Кашлял Борей. Снежинки организованно объединялись в огромные сугробы. Крестьяне оказались отрезанными даже от соседей – так богат был декабрь снегами. В прудах затвердела вода, мальчишки проскальзывали по прудам, прогибая пленку льда. Они останавливались посередине прудов, подолгу разглядывали растительность и камни дна: лед был узок и прозрачен.
Земля замерзала.
Она была бледна. Только возле ключей чернела. Снег свисал с деревьев многоугольными тряпицами. Запоют петухи, но не улавливает слух топанья стад, не выглядывают лица из хижин; разведен в хижинах бедный огонь; прядут лен, сушат козью шерсть, мастерят примитивные силки для ловли птиц. Одна забота: мякины на корм быкам положить в ясли, в стойла козам и овцам – сучьев с листвой, свиньям – желудей разных сортов.

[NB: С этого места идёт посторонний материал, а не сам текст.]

-- ==== Sys2Proof/Certificates/Slice0/Obligations.lean ====
section
/-! DEFINITION. The statements for the provers. An operand selector or a condition is quantified over, and the function that
names the row of the table for it stands in Decode.lean: `Instr.inc .hlmem` is `inc_hlm`. -/

open Sys2Proof Sys2Proof.Machine

/-! ## State and the pseudocode primitives -/

/-- R20: the seven cells are independent; a write replaces one cell and changes no other cell and no other state. -/
def Obligations.RegisterCellsAreIndependent : Prop :=
  ∀ (s : State) (r q : Reg) (v : Byte),
    (s.setReg r v).reg q = (if q = r then v else s.reg q) ∧
    s.setReg r v = { s with regs := (s.setReg r v).regs }

/-- R22, R23: a pair is its high cell and its low cell, a read after a write gives the word written, a write of either cell
is seen by the next read, and no other cell and no other state changes. -/
def Obligations.PairViewsAreConsistent : Prop :=
  (∀ (s : State), (s.pair .bc).toNat = 256 * (s.reg .b).toNat + (s.reg .c).toNat ∧
    (s.pair .de).toNat = 256 * (s.reg .d).toNat + (s.reg .e).toNat ∧
    (s.pair .hl).toNat = 256 * (s.reg .h).toNat + (s.reg .l).toNat) ∧
  (∀ (s : State) (p : Pair) (w : Word),
    (s.setPair p w).pair p = w ∧
    ((s.setPair p w).reg p.high).toNat = w.toNat / 256 ∧
    ((s.setPair p w).reg p.low).toNat = w.toNat % 256 ∧
    (∀ q, q ≠ p.high → q ≠ p.low → (s.setPair p w).reg q = s.reg q) ∧
    s.setPair p w = { s with regs := (s.setPair p w).regs }) ∧
  (∀ (s : State) (p : Pair) (v : Byte),
    ((s.setReg p.high v).pair p).toNat = 256 * v.toNat + (s.reg p.low).toNat ∧
    ((s.setReg p.low v).pair p).toNat = 256 * (s.reg p.high).toNat + v.toNat)

/-- R9: `sext_16(b)` is `b` where `b < 128` and `b + 0xFF00` where `b >= 128`, the word congruent modulo 65536 to the
two's-complement value of the byte; `zext_16(b)` is `b` as a word. -/
def Obligations.ExtensionOfBytes : Prop :=
  ∀ b : Byte,
    (b.toNat < 128 → (sext16 b).toNat = b.toNat) ∧
    (128 ≤ b.toNat → (sext16 b).toNat = b.toNat + 0xFF00) ∧
    sext16 b = BitVec.ofInt 16 b.toInt ∧
    (zext16 b).toNat = b.toNat

/-- R41, R42: a read changes nothing (`readByte` answers a byte and no state), and a write sets one cell, at any address, and
changes no other cell and no other state. Every address being writable is the spec's decision D19 (log entry 15). -/
def Obligations.MemoryWriteSetsOneCell : Prop :=
  ∀ (s : State) (a b : Word) (v : Byte),
    (s.writeByte a v).readByte b = (if b = a then v else s.readByte b) ∧
    s.writeByte a v = { s with mem := (s.writeByte a v).mem }

/-- R47: push decrements `sp` and then writes; pop reads and then increments; after any number of pushes `sp` is the address
of the byte pushed last. The wrap of `sp` is the spec's decision D10 (log entry 8). -/
def Obligations.StackPrimitives : Prop :=
  (∀ (s : State) (v : Byte),
    push8 v s = { s with sp := s.sp - 1, mem := (push8 v s).mem } ∧
    ∀ a, (push8 v s).readByte a = if a = s.sp - 1 then v else s.readByte a) ∧
  (∀ s : State, pop8 s = (s.readByte s.sp, { s with sp := s.sp + 1 })) ∧
  (∀ (s : State) (vs : List Byte) (v : Byte),
    let t := (vs ++ [v]).foldl (fun u x => push8 x u) s
    t.readByte t.sp = v ∧ t.sp = s.sp - BitVec.ofNat 16 (vs.length + 1))

/-- R71, R72: a fetch reads the byte at `pc` and advances `pc` by one, from 0xFFFF to 0x0000; a 16-bit fetch reads the low
byte first and advances `pc` by two; nothing else changes. -/
def Obligations.FetchPrimitives : Prop :=
  ∀ s : State,
    (fetch8 s).1 = s.readByte s.pc ∧
    (fetch8 s).2 = { s with pc := (fetch8 s).2.pc } ∧
    (fetch8 s).2.pc.toNat = (s.pc.toNat + 1) % 65536 ∧
    (fetch16 s).1.toNat = 256 * (s.readByte (s.pc + 1)).toNat + (s.readByte s.pc).toNat ∧
    (fetch16 s).2 = { s with pc := (fetch16 s).2.pc } ∧
    (fetch16 s).2.pc.toNat = (s.pc.toNat + 2) % 65536

/-- R73: `Get8` and `Set8` act on the cell the selector names, or on the memory byte at `PAIR[HL]`, and on nothing else. -/
def Obligations.OperandSelectorsReadAndWrite : Prop :=
  (∀ (r : Reg) (s : State) (v : Byte),
    get8 (.reg r) s = s.reg r ∧
    (∀ q, (set8 (.reg r) v s).reg q = if q = r then v else s.reg q) ∧
    set8 (.reg r) v s = { s with regs := (set8 (.reg r) v s).regs }) ∧
  (∀ (s : State) (v : Byte),
    get8 .hlmem s = s.readByte (s.pair .hl) ∧
    (∀ a, (set8 .hlmem v s).readByte a = if a = s.pair .hl then v else s.readByte a) ∧
    set8 .hlmem v s = { s with mem := (set8 .hlmem v s).mem })

/-- R34, R200: after reset every cell, `pc`, `sp` and every memory byte is zero. The four flags being false is the spec's
decision D8 (log entry 6). -/
def Obligations.ResetLeavesEverythingZero : Prop :=
  (∀ r, State.reset.reg r = 0) ∧ State.reset.flags = ⟨false, false, false, false⟩ ∧
  State.reset.pc = 0 ∧ State.reset.sp = 0 ∧ ∀ a, State.reset.readByte a = 0

/-- R21: the derived view F is Z, N, H and C in bits 7 to 4 with bits 3 to 0 zero, the spec's decision D9 (log entry 7). -/
def Obligations.FlagsByteView : Prop :=
  ∀ f : Flags,
    (Flags.toByte f).toNat = 128 * f.z.toNat + 64 * f.n.toNat + 32 * f.h.toNat + 16 * f.c.toNat

/-! ## The step -/

/-- R97: one step fetches a byte, fetches the second where the first is 0xCB, decodes in that space, and either executes the
instruction with `pc` past the bytes fetched, or is the fault UnknownOpcode of that byte and space. -/
def Obligations.StepFetchesDecodesExecutes : Prop :=
  ∀ s : State,
    (s.readByte s.pc ≠ 0xCB#8 →
      (∀ i, decode (s.readByte s.pc) false = some i → step s = exec i { s with pc := s.pc + 1 }) ∧
      (decode (s.readByte s.pc) false = none → ∃ left, step s = .fault (.unknownOpcode (s.readByte s.pc) false left))) ∧
    (s.readByte s.pc = 0xCB#8 →
      (∀ i, decode (s.readByte (s.pc + 1)) true = some i → step s = exec i { s with pc := s.pc + 2 }) ∧
      (decode (s.readByte (s.pc + 1)) true = none →
        ∃ left, step s = .fault (.unknownOpcode (s.readByte (s.pc + 1)) true left)))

Язон потерял все: отца, соратников, предоставивших ему свое товарищество, но эллин расценил товарищество как событие, умаляющее его героизм. Ныне – поздно. Погибли друзья, к живущим – нет возвращения. Поздно Язон задумал проявить нежность к Медее, к Медее, задымленной в домашнем хозяйстве, как медный котел. Язон понял, что потерял Медею, понял – что потерял. Но – поздно понял, к Медее – нет возвращения.
Где Язония твоя, герой? Титул царя Эллады? Как бешеное животное изгнали тебя эпигоны Креонта: твое существование компрометировало честь Спарты.
Честь Спарты. Понял ты, Язон, щепетильность ее, мощно помахивающей бичом, увитым благовонными гирляндами фиалок. Понял, но поздно.
Жители Эллады! Если вы увидите одинокого морехода, направляющего свой парус в Малую Азию, и, опознав Язона, проговорите, богобоязненно сплевывая через плечо: это Язон! – вы поступите несправедливо.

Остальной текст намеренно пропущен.